Gore Vidal: “La statua di sale” (Fazi, trad. Alessandra Osti), di Claudio Musso

La via di Tebe: la sfida di Gore Vidal

Ci sono romanzi che nascono come scandalo e col tempo si rivelano necessità. La statua di sale (The City and the Pillar, 1948), l’opera con cui un giovanissimo Gore Vidal infrange il silenzio dell’America puritana, appartiene a quella ristretta genealogia di libri scritti nella febbre della giovinezza ma pensati per durare: per lucidità, coraggio e visione morale. A ventitré anni Vidal non si limita a raccontare una vicenda; introduce nel paesaggio letterario americano la possibilità di un desiderio maschile che non si vergogna, non si occulta e non si espia.

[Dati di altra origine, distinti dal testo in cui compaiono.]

-- ==== Sys2Proof/Machine/Operands.lean ====
section
/-! DEFINITION. Every operand form (30_encoding.md R135 to R147) and the shared shapes of an instruction over it: read,
store, read-modify-write, branch; and the cycle counts (R134, R149). -/

namespace Sys2Proof.Machine

/-- `sext_16(b)` (R12). -/
def sext16 (b : Byte) : Word := if b.toNat < 0x80 then b.setWidth 16 else 0xFF00 ||| b.setWidth 16

/-- `zext_16(b)` (R12). -/
def zext16 (b : Byte) : Word := b.setWidth 16

/-- `PageCross(a, b)` (R147). -/
def pageCross (a b : Word) : Cycles := if hiByte a = hiByte b then 0 else 1

/-- What `Resolve(mode)` returns for a memory operand: the effective address, the extra cycle, and the state after the
pointer reads (R135). -/
structure Resolved where
  ea : Word
  extra : Cycles
  state : State

/-- The indexed address, with the page-cross cycle (R145). -/
def indexed (base : Word) (index : Byte) (s : State) : Resolved :=
  ⟨base + zext16 index, pageCross base (base + zext16 index), s⟩

/-- The address of the second pointer byte of the indirect mode, in the same page as the first (R142). -/
def indirectHigh (ptr : Word) : Word := (ptr &&& 0xFF00) ||| ((ptr + 1) &&& 0x00FF)

/-- A pointer in page 0, whose second byte wraps within page 0 (R143, R144). -/
def zeropagePointer (s : State) (b : Byte) : ReadOut Word := readPair s (zext16 b) (zext16 (b + 1))

/-- `Resolve(mode)` for a memory operand (R139 to R145). -/
def resolve (m : MemOperand) (s : State) : Resolved :=
  match m with
  | .zeropage b => ⟨zext16 b, 0, s⟩
  | .zeropageX b => ⟨zext16 (b + s.cpu.x), 0, s⟩
  | .zeropageY b => ⟨zext16 (b + s.cpu.y), 0, s⟩
  | .absolute w => ⟨w, 0, s⟩
  | .absoluteX w => indexed w s.cpu.x s
  | .absoluteY w => indexed w s.cpu.y s
  | .indirect w =>
    let p := readPair s w (indirectHigh w)
    ⟨p.value, 0, p.state⟩
  | .indexedIndirect b =>
    let p := zeropagePointer s (b + s.cpu.x)
    ⟨p.value, 0, p.state⟩
  | .indirectIndexed b =>
    let p := zeropagePointer s b
    indexed p.value s.cpu.y p.state

/-- `Value(operand)` with the extra cycle and the state after the reads (R169). -/
structure Fetched where
  value : Byte
  extra : Cycles
  state : State

/-- `Value(operand)`: the immediate byte, or one bus read of the effective address (R169). -/
def operandValue (src : Source) (s : State) : Fetched :=
  match src with
  | .immediate b => ⟨b, 0, s⟩
  | .mem m =>
    let r := resolve m s
    let b := busRead r.state r.ea
    ⟨b.value, r.extra, b.state⟩

/-- Base cycles of an instruction that reads its operand, by mode (R149). -/
def readCycles : Mode → Cycles
  | .immediate => 2
  | .zeropage => 3
  | .zeropageX | .zeropageY | .absolute | .absoluteX | .absoluteY => 4
  | .indexedIndirect => 6
  | .indirectIndexed | .indirect => 5
  | .implied | .accumulator | .relative => 2

/-- Base cycles of an instruction that stores, by mode (R149). -/
def storeCycles : Mode → Cycles
  | .zeropage => 3
  | .zeropageX | .zeropageY | .absolute => 4
  | .absoluteX | .absoluteY => 5
  | .indexedIndirect | .indirectIndexed => 6
  | .indirect => 5
  | .implied | .accumulator | .immediate | .relative => 2

/-- Base cycles of an instruction that modifies its operand, by mode (R149). -/
def modifyCycles : Mode → Cycles
  | .accumulator => 2
  | .zeropage => 5
  | .zeropageX | .zeropageY | .absolute => 6
  | .absoluteX | .absoluteY => 7
  | .indirect | .indexedIndirect | .indirectIndexed => 7
  | .implied | .immediate | .relative => 2

/-- Base cycles of JMP, by mode (R149). -/
def jumpCycles : Mode → Cycles
  | .indirect => 5
  | _ => 3

/-- The base cycle count of an instruction's table entry (R132, R149, R265). -/
def baseCycles (params : Params) (i : Instr) : Cycles :=
  match i with
  | .lda src | .ldx src | .ldy src | .adc src | .sbc src | .and src | .ora src | .eor src
  | .cmp src | .cpx src | .cpy src | .bit src => readCycles src.mode
  | .sta m | .stx m | .sty m => storeCycles m.mode
  | .inc m | .dec m => modifyCycles m.mode
  | .asl d | .lsr d | .rol d | .ror d => modifyCycles d.mode
  | .jmp m => jumpCycles m.mode
  | .jsr _ | .rts | .rti => 6
  | .brk => 7
  | .pha | .php => 3
  | .pla | .plp => 4
  | .bcc _ | .bcs _ | .beq _ | .bne _ | .bmi _ | .bpl _ | .bvc _ | .bvs _ => 2
  | .tax | .tay | .txa | .tya | .tsx | .txs | .inx | .iny | .dex | .dey
  | .clc | .sec | .cli | .sei | .cld | .sed | .clv | .nop => 2
  | .unmapped _ => params.unmappedCycles

/-- `extra_mode` of an instruction that writes its operand: with `PAGE_CROSS_ON_ALL` false it has none (R134). -/
def writeExtra (params : Params) (extra : Cycles) : Cycles := if params.pageCrossOnAll then extra else 0

/-- `extra_instr` of an instruction whose write starts an OAM-DMA (R134). -/
def dmaExtra (params : Params) (ea : Word) : Cycles :=
  if busTarget ea = .oamDma then params.oamDmaCycles else 0

/-- A reading instruction: the operand's value goes to `f`, which updates the registers (R169). -/
def readInstr (i : Instr) (src : Source) (f : Byte → State → State) (s : State) : State :=
  let v := operandValue src s
  (f v.value v.state).charge (baseCycles s.params i + v.extra)

/-- A storing instruction: one write of `v`, no read of the target (R169, R173). -/
def storeInstr (i : Instr) (m : MemOperand) (v : Byte) (s : State) : State :=
  let r := resolve m s
  (busWrite r.state r.ea v).charge
    (baseCycles s.params i + writeExtra s.params r.extra + dmaExtra s.params r.ea)

/-- A read-modify-write of memory: one read, one write of the same address, then the flags (R190, R220). -/
def modifyInstr (i : Instr) (m : MemOperand) (f : Byte → Byte → AluOut) (s : State) : State :=
  let r := resolve m s
  let b := busRead r.state r.ea
  let out := f b.value s.cpu.p
  ((busWrite b.state r.ea out.result).setP out.status).charge
    (baseCycles s.params i + writeExtra s.params r.extra + dmaExtra s.params r.ea)

/-- A shift or rotate of the accumulator or of memory (R220). -/
def shiftInstr (i : Instr) (d : Target) (f : Byte → Byte → AluOut) (s : State) : State :=
  match d with
  | .accumulator =>
    let out := f s.cpu.a s.cpu.p
    ((s.setA out.result).setP out.status).charge (baseCycles s.params i)
  | .mem m => modifyInstr i m f s

/-- The target of a taken branch (R146, R235). -/
def branchTarget (off : Byte) (s : State) : Word := s.cpu.pc + sext16 off

/-- A conditional branch (R235). -/
def branchInstr (i : Instr) (cond : Bool) (off : Byte) (s : State) : State :=
  if cond then
    (s.setPc (branchTarget off s)).charge
      (baseCycles s.params i + (1 + pageCross s.cpu.pc (branchTarget off s)))
  else s.charge (baseCycles s.params i)

end Sys2Proof.Machine
end

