-- ==== Sys2Proof/Machine/Shift.lean ====
section
/-! DEFINITION. Shift and rotate instructions (42_shift_rotate.md R220 to R224). -/

namespace Sys2Proof.Machine

/-- ASL (R221). -/
def execAsl (d : Target) (s : State) : Result := .next (shiftInstr (.asl d) d aslOut s)

/-- LSR (R222). -/
def execLsr (d : Target) (s : State) : Result := .next (shiftInstr (.lsr d) d lsrOut s)

/-- ROL (R223). -/
def execRol (d : Target) (s : State) : Result := .next (shiftInstr (.rol d) d rolOut s)

/-- ROR (R224). -/
def execRor (d : Target) (s : State) : Result := .next (shiftInstr (.ror d) d rorOut s)

end Sys2Proof.Machine
end

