/-- PLA and PLP pull the byte above `S`: PLA into `A` with `Z` and `N`, PLP into `P` with `B` forced 0 and `U` forced 1 (R252,
R254). -/
def Obligations.PullsLoadOneByte : Prop :=
  ∀ s : State,
    let v := busPeek s (stackAddr (s.cpu.s + 1))
    (encode .pla = [0x68] ∧
      ∃ t, exec .pla s = .next t ∧ t.cpu = { s.cpu with a := v, s := s.cpu.s + 1, p := t.cpu.p } ∧
        ZNOf v t ∧ FlagsKeptBut [.z, .n] s t ∧ OnlyCpuDiffers s t ∧ StorageKept s t ∧ t.cycles = s.cycles + 4) ∧
    (encode .plp = [0x28] ∧
      ∃ t, exec .plp s = .next t ∧ t.cpu = { s.cpu with s := s.cpu.s + 1, p := t.cpu.p } ∧
        (∀ f : Flag, flag t.cpu.p f = if f = .b then false else if f = .u then true else flag v f) ∧
        OnlyCpuDiffers s t ∧ StorageKept s t ∧ t.cycles = s.cycles + 4)

/-- The seven flag instructions write their one flag and change nothing else (R255 to R261). -/
def Obligations.FlagInstructionsWriteOneFlag : Prop :=
  ∀ s : State,
    let claim := fun (i : Instr) (op : Byte) (f : Flag) (v : Bool) =>
      encode i = [op] ∧
      ∃ t, exec i s = .next t ∧ t.cpu = { s.cpu with p := t.cpu.p } ∧ flag t.cpu.p f = v ∧ FlagsKeptBut [f] s t ∧
        OnlyCpuDiffers s t ∧ StorageKept s t ∧ t.cycles = s.cycles + 2
    claim .clc 0x18 .c false ∧ claim .sec 0x38 .c true ∧ claim .cli 0x58 .i false ∧ claim .sei 0x78 .i true ∧
    claim .cld 0xD8 .d false ∧ claim .sed 0xF8 .d true ∧ claim .clv 0xB8 .v false

/-- NOP and the unmapped bytes change nothing but the cycle count (R262, R265). -/
def Obligations.NopsOnlyCountCycles : Prop :=
  encode .nop = [0xEA] ∧
  ∀ s : State,
    exec .nop s = .next { s with cycles := s.cycles + 2 } ∧
    ∀ op ∈ unmappedBytes,
      encode (.unmapped op) = [op] ∧
      exec (.unmapped op) s = .next { s with cycles := s.cycles + s.params.unmappedCycles }

/-- The interrupt frame of BRK and of NMI entry: return address and status on the stack, `S` three lower, `I` set, `PC` from the
vector; nothing else is saved or changed. BRK's return address skips the byte after its opcode and its status has `B` set; an
NMI's return address is the `PC` it found, its status has `B` clear, and it clears the request (R263, R422, R423, R426). -/
def Obligations.InterruptEntrySavesAndJumps : Prop :=
  ∀ s : State,
    let frame := fun (t : State) (ret : Word) (b : Bool) (lo hi : Word) =>
      t.cpu = { s.cpu with s := s.cpu.s - 3, p := t.cpu.p, pc := t.cpu.pc } ∧
      (busPeek t (stackAddr s.cpu.s)).toNat * 256 + (busPeek t (stackAddr (s.cpu.s - 1))).toNat = ret.toNat ∧
      (∀ f : Flag, flag (busPeek t (stackAddr (s.cpu.s - 2))) f =
        if f = .b then b else if f = .u then true else flag s.cpu.p f) ∧
      flag t.cpu.p .i = true ∧ FlagsKeptBut [.i] s t ∧
      t.cpu.pc.toNat = (busPeek s hi).toNat * 256 + (busPeek s lo).toNat ∧
      BusKeptBut [stackAddr s.cpu.s, stackAddr (s.cpu.s - 1), stackAddr (s.cpu.s - 2)] s t
    (encode .brk = [0x00] ∧
      ∃ t, exec .brk s = .next t ∧ frame t (s.cpu.pc + 1) true 0xFFFE 0xFFFF ∧
        OnlyCpuAndRamDiffer s t ∧ t.cycles = s.cycles + 7) ∧
    (let t := nmiEntry s;
      frame t s.cpu.pc false 0xFFFA 0xFFFB ∧ t.nmiPending = false ∧
        OnlyCpuAndRamDiffer { s with nmiPending := false } t ∧ t.cycles = s.cycles)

È un gesto di insubordinazione etica e, insieme, un atto di verità.

Jim Willard, il protagonista, è l’emblema di quell’inquietudine che percorre l’intera opera dell’autore: bello, atletico, riservato, figlio di un’America che celebra il successo e teme la differenza. In una notte d’estate, in un capanno sul lago, egli vive con l’amico di sempre, Bob, la rivelazione di un amore senza nome, un momento di compiutezza che diventa origine e condanna. Bob prende poi la via del mare, convinto che sia stato soltanto un gioco goliardico tra adolescenti soli. Jim, nutrito invece da quella complicità che non è solo epidermide ma un pentagramma di note che finalmente risuonano una musica soffocata, resta e da quel punto la sua esistenza si trasforma nell’attesa di un ritorno. Ogni viaggio, ogni incontro, ogni città diventa un tentativo di ritrovare quell’immagine perduta. Come la moglie di Lot nella Genesi, Jim si volta indietro e, nel gesto del ricordo, si pietrifica: la “statua di sale”, titolo scelto con acume da Fazi nella traduzione italiana di Alessandria Osti, diventa figura del tempo immobile e del desiderio che si fa memoria e identità.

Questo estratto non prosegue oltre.